Glencoe Logo
Unit 2
Chapter 4
Section 4-1
Go to page
Table of Contents
Close the book
 
Chapter 4 The Colonies Grow 1607-1770
Section 4-1 Life in the Colonies
 
101
 
Immigration was important to this growth. Between 1607 and 1775, almost a million people—an estimated 690,000 Europeans and 278,000 Africans—came to live in the colonies. By 1775 about 2,500 Jews lived in the colonies. Most lived in the cities of New York, Philadelphia, Charles Town, Savannah, and Newport, where they were allowed to worship as they pleased.

Another reason for the growing population was that colonial women tended to marry early and have large families. In addition, America, especially New England, turned out to be an unusually healthy place to live.

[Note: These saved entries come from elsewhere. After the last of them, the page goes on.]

-- ==== Sys2Proof/Machine/External.lean ====
section
/-! DEFINITION. What the host can do to the machine (R245 to R254), and bring-up (R270 to R272). -/

namespace Sys2Proof.Machine

/-- `Construct` (R270): the Memory Unit with its two parameters. The CPU Engine does not exist yet; its
fields hold zeros that nothing can read before `ConstructCpu` sets them (log entry 8). -/
def construct (bootImage : Vector Byte 512) (bootWritable : Bool) : State where
  v := Vector.replicate 16 0x00#8
  pc := 0x0000#16
  i := 0x0000#16
  stack := Vector.replicate 16 0x0000#16
  sp := 0
  dt := 0x00#8
  st := 0x00#8
  status := .running
  keys := 0x0000#16
  mem := Memory.poke [] 0 bootImage.toList
  locked := false
  fb := 0#2048
  fault := none
  cpuPresent := false
  bootWritable := bootWritable
  draws := 0

/-- The operations of R245 on a machine that `Construct` has made, and the memory read of R252. -/
inductive Move where
  /-- R246 -/
  | loadImage (bytes : List Byte)
  /-- R253 -/
  | isLocked
  /-- R247 -/
  | constructCpu
  /-- R248 -/
  | cycle
  /-- R249 -/
  | setKeys (mask : Word)
  /-- R250 -/
  | keyPress (k : Fin 16)
  /-- R251 -/
  | tick
  /-- R252 -/
  | readFramebuffer
  /-- R252 -/
  | readMemory (a : Nat)
  /-- R253 -/
  | readStatus
  /-- R253 -/
  | readTimers
  deriving DecidableEq, Repr

/-- `load_image(bytes)` (R75): past 0xFFF it is fatal (decision D20); otherwise the bytes are copied to
0x200 upward, not through the write lock, and the lock engages. Defined only while unlocked (U20). -/
def State.loadImage (s : State) (bytes : List Byte) : Host.Outcome State Fault Refusal :=
  if s.locked || s.cpuPresent then .refused .imageAlreadyLoaded
  else if 3584 < bytes.length then .next (s.raise (.addressOutOfRange 0x1000))
  else .next { s with mem := s.mem.poke 0x200 bytes, locked := true }

/-- `ConstructCpu` (R247, R272). -/
def State.constructCpu (s : State) : Host.Outcome State Fault Refusal :=
  if s.cpuPresent then .refused .cpuAlreadyPresent
  else if s.locked then
    .next { s with
      v := Vector.replicate 16 0x00#8
      pc := 0x0200#16
      i := 0x0000#16
      stack := Vector.replicate 16 0x0000#16
      sp := 0
      dt := 0x00#8
      st := 0x00#8
      status := .running
      keys := 0x0000#16
      cpuPresent := true }
  else .next (s.raise .constructUnlocked)

/-- An operation on CPU Engine state, defined only once the CPU Engine exists (R245, U21). -/
def State.onCpu (s : State) (t : State) : Host.Outcome State Fault Refusal :=
  if s.cpuPresent then .next t else .refused .cpuAbsent

/-- `KeyPress(k)` (R250): completes a wait, and otherwise does nothing. -/
def State.keyPress (s : State) (k : Fin 16) : State :=
  match s.status with
  | .waitingKeypress r => (s.setReg r (BitVec.ofNat 8 k.val)).setStatus .running
  | .running => s

/-- A counter that stops at zero, one tick later (R251). -/
def tickDown (b : Byte) : Byte := if 0 < b.toNat then b - 1#8 else b

/-- `Tick` (R251, decision D24): both timers. -/
def State.tick (s : State) : State := (s.setDt (tickDown s.dt)).setSt (tickDown s.st)

/-- One host operation (R245): without effect once a fatal condition is recorded (R133). -/
def act (m : Move) (s : State) : Host.Outcome State Fault Refusal :=
  match s.fault with
  | some _ => .next s
  | none =>
    match m with
    | .loadImage bytes => s.loadImage bytes
    | .isLocked => .next s
    | .constructCpu => s.constructCpu
    | .cycle => step s
    | .setKeys mask => s.onCpu (s.setKeys mask)
    | .keyPress k => s.onCpu (s.keyPress k)
    | .tick => s.onCpu s.tick
    | .readFramebuffer => .next s
    | .readMemory _ => .next s
    | .readStatus => s.onCpu s
    | .readTimers => s.onCpu s

/-- What a host operation returns to the host (R245). -/
inductive Answer where
  /-- the operation returns nothing -/
  | nothing
  /-- the write lock, or whether a memory byte can be read -/
  | flag (b : Bool)
  /-- the 2048 cells -/
  | cells (f : Framebuffer)
  /-- one byte of memory, or the fatal condition the address would raise -/
  | byte (b : Except Fault Byte)
  /-- the input/wait status -/
  | status (q : Status)
  /-- `DT` and `ST` -/
  | timers (dt st : Byte)
  deriving DecidableEq, Repr

/-- The value that a read operation returns in a state (R252, R253, R69). The spec leaves open what a read
returns once a fatal condition is recorded (R133, R245): DESIGN CHOICE, log entry 29, it is the item as the state
kept it, with no fault guard. Where `act` refuses the read, the value means nothing. -/
def answer (m : Move) (s : State) : Answer :=
  match m with
  | .isLocked => .flag s.locked
  | .readFramebuffer => .cells s.fb
  | .readMemory a => .byte (s.memRead a)
  | .readStatus => .status s.status
  | .readTimers => .timers s.dt s.st
  | .loadImage _ | .constructCpu | .cycle | .setKeys _ | .keyPress _ | .tick => .nothing

/-- A sequence of host operations, in any order (R254), up to the first that is refused. -/
def run : List Move → State → Host.Outcome State Fault Refusal
  | [], s => .next s
  | m :: ms, s =>
    match act m s with
    | .next t => run ms t
    | .fault c => .fault c
    | .refused r => .refused r

end Sys2Proof.Machine
end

Most people in New England lived in wellorganized towns. In the center of the town stood the meetinghouse, a building used for both church services and town meetings. The meetinghouse faced a piece of land called the green, or common, where cows grazed and the citizen army trained. Farmers lived in the town and worked in fields on its outskirts.

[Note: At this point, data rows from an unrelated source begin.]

/-! ## Arithmetic and logic (T43) -/

/-- The values of `V[1]` and `V[15]` after one opcode. -/
def v1vf (op : Nat) (l : List (Reg × Byte)) : Option (Byte × Byte) :=
  (ran op (regs l State.reset)).map fun t => (t.reg 1, t.reg 15)

/-- T43.2, T43.3. -/
theorem test_add_reg :
    v1vf 0x8124 [(1, 0x80#8), (2, 0x80#8)] = some (0x00#8, 0x01#8) ∧
    v1vf 0x8124 [(1, 0x7F#8), (2, 0x80#8)] = some (0xFF#8, 0x00#8) := by decide

/-- T43.6: for `x = 15` the carry stays. -/
theorem test_add_reg_vf : v1vf 0x8F14 [(15, 0xFF#8), (1, 0x02#8)] = some (0x02#8, 0x01#8) := by decide

/-- T43.10, T43.11. -/
theorem test_add_imm :
    (ran 0x7320 (regs [(3, 0xF0#8), (15, 7#8)] State.reset)).map (fun t => (t.reg 3, t.reg 15)) =
      some (0x10#8, 7#8) ∧
    (ran 0x7F01 (regs [(15, 0xFF#8)] State.reset)).map (·.reg 15) = some 0x00#8 := by decide

/-- T43.13. -/
theorem test_add_i :
    (ran 0xF21E { regs [(2, 1#8), (15, 5#8)] State.reset with i := 0xFFFF#16 }).map (fun t => (t.i, t.reg 15)) =
      some (0x0000#16, 5#8) := by decide

/-- T43.15, T43.16. -/
theorem test_sub :
    v1vf 0x8125 [(1, 5#8), (2, 7#8)] = some (0xFE#8, 0x01#8) ∧
    v1vf 0x8125 [(1, 7#8), (2, 5#8)] = some (0x02#8, 0x00#8) := by decide

/-- T43.15, T43.16. -/
theorem test_subn :
    v1vf 0x8127 [(1, 5#8), (2, 7#8)] = some (0x02#8, 0x00#8) ∧
    v1vf 0x8127 [(1, 7#8), (2, 5#8)] = some (0xFE#8, 0x01#8) := by decide

/-- T43.24. -/
theorem test_or : v1vf 0x8121 [(1, 0x0F#8), (2, 0xF0#8), (15, 7#8)] = some (0xFF#8, 7#8) := by decide

/-- T43.25. -/
theorem test_and : v1vf 0x8122 [(1, 0x3C#8), (2, 0x0F#8), (15, 7#8)] = some (0x0C#8, 7#8) := by decide

/-- T43.26. -/
theorem test_xor : v1vf 0x8123 [(1, 0xFF#8), (2, 0x0F#8), (15, 7#8)] = some (0xF0#8, 7#8) := by decide

/-- T43.28, T43.30. -/
theorem test_shr :
    v1vf 0x8126 [(1, 5#8), (2, 0xAA#8)] = some (0x02#8, 0x01#8) ∧
    v1vf 0x8F06 [(15, 3#8)] = some (0x00#8, 0x01#8) := by decide

/-- T43.31, T43.33. -/
theorem test_shl :
    v1vf 0x812E [(1, 0x81#8), (2, 0xAA#8)] = some (0x02#8, 0x80#8) ∧
    v1vf 0x8F0E [(15, 0x81#8)] = some (0x00#8, 0x80#8) := by decide

/-- T43.35: whatever the draw is. -/
theorem test_rnd_under_a_zero_mask :
    (ran 0xC300 (regs [(3, 9#8)] State.reset)).map (fun t => (t.reg 3, t.draws)) = some (0x00#8, 1) := by
  have h : ran 0xC300 (regs [(3, 9#8)] State.reset) =
      some (((regs [(3, 9#8)] State.reset).withFetchWord 16 0xC300).advancePc.random8.2.setReg 3
        (Config.random8 0 &&& 0x00#8)) := rfl
  rw [h]
  simp [State.random8, State.setReg, State.reg, State.advancePc, State.withFetchWord, placeOp, regs, State.reset]

/-! ## Display (T44) -/

/-- T44.3: the sprite wraps on both axes. -/
theorem test_drw_wraps :
    (ran 0xD012 { bytes 0x300 [0xC0#8, 0x81#8] (regs [(0, 62#8), (1, 31#8)] State.reset) with i := 0x0300#16 }).map
        (fun t => (t.fb, t.reg 15)) = some (lit [(62, 31), (63, 31), (62, 0), (5, 0)], 0x00#8) := by decide +kernel

/-- T44.2b, two rows of it: a lit cell under a set bit goes unlit and is reported. -/
theorem test_drw_collides :
    (ran 0xDAB2 { bytes 0x300 [0xF0#8, 0x90#8] (regs [(10, 10#8), (11, 5#8)] State.reset) with
        i := 0x0300#16, fb := lit [(13, 6), (20, 20)] }).map (fun t => (t.fb, t.reg 15)) =
      some (lit [(10, 5), (11, 5), (12, 5), (13, 5), (10, 6), (20, 20)], 0x01#8) := by decide +kernel

/-- T44.6: the coordinate is the old `V[15]`. -/
theorem test_drw_vf_coordinate :
    (ran 0xDF11 { bytes 0x300 [0x80#8] (regs [(15, 3#8), (1, 2#8)] State.reset) with i := 0x0300#16 }).map
        (fun t => (t.fb, t.reg 15)) = some (lit [(3, 2)], 0x00#8) := by decide +kernel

Farming was the main economic activity in all the colonies, but New England farms were smaller than those farther south. Long winters and thin, rocky soil made large-scale farming difficult. Farmers in New England practiced subsistence farming, which means that they generally produced just enough to meet the needs of their families, with little left over to sell or exchange. Most Northern farmers relied on their children for labor. Everyone in the family worked—spinning yarn, preserving fruit, milking cows, fencing in fields, and sowing and harvesting grain.


Commerce in New England

New England also had many small businesses. Some people used the waterpower from the streams on their land to run mills for grinding grain or sawing lumber. Women who made cloth, garments, candles, or soap for their families sometimes made enough of these products to sell or trade. Large towns attracted skilled craftspeople who set themselves up as blacksmiths, shoemakers, furniture makers, gunsmiths, metalsmiths, and printers.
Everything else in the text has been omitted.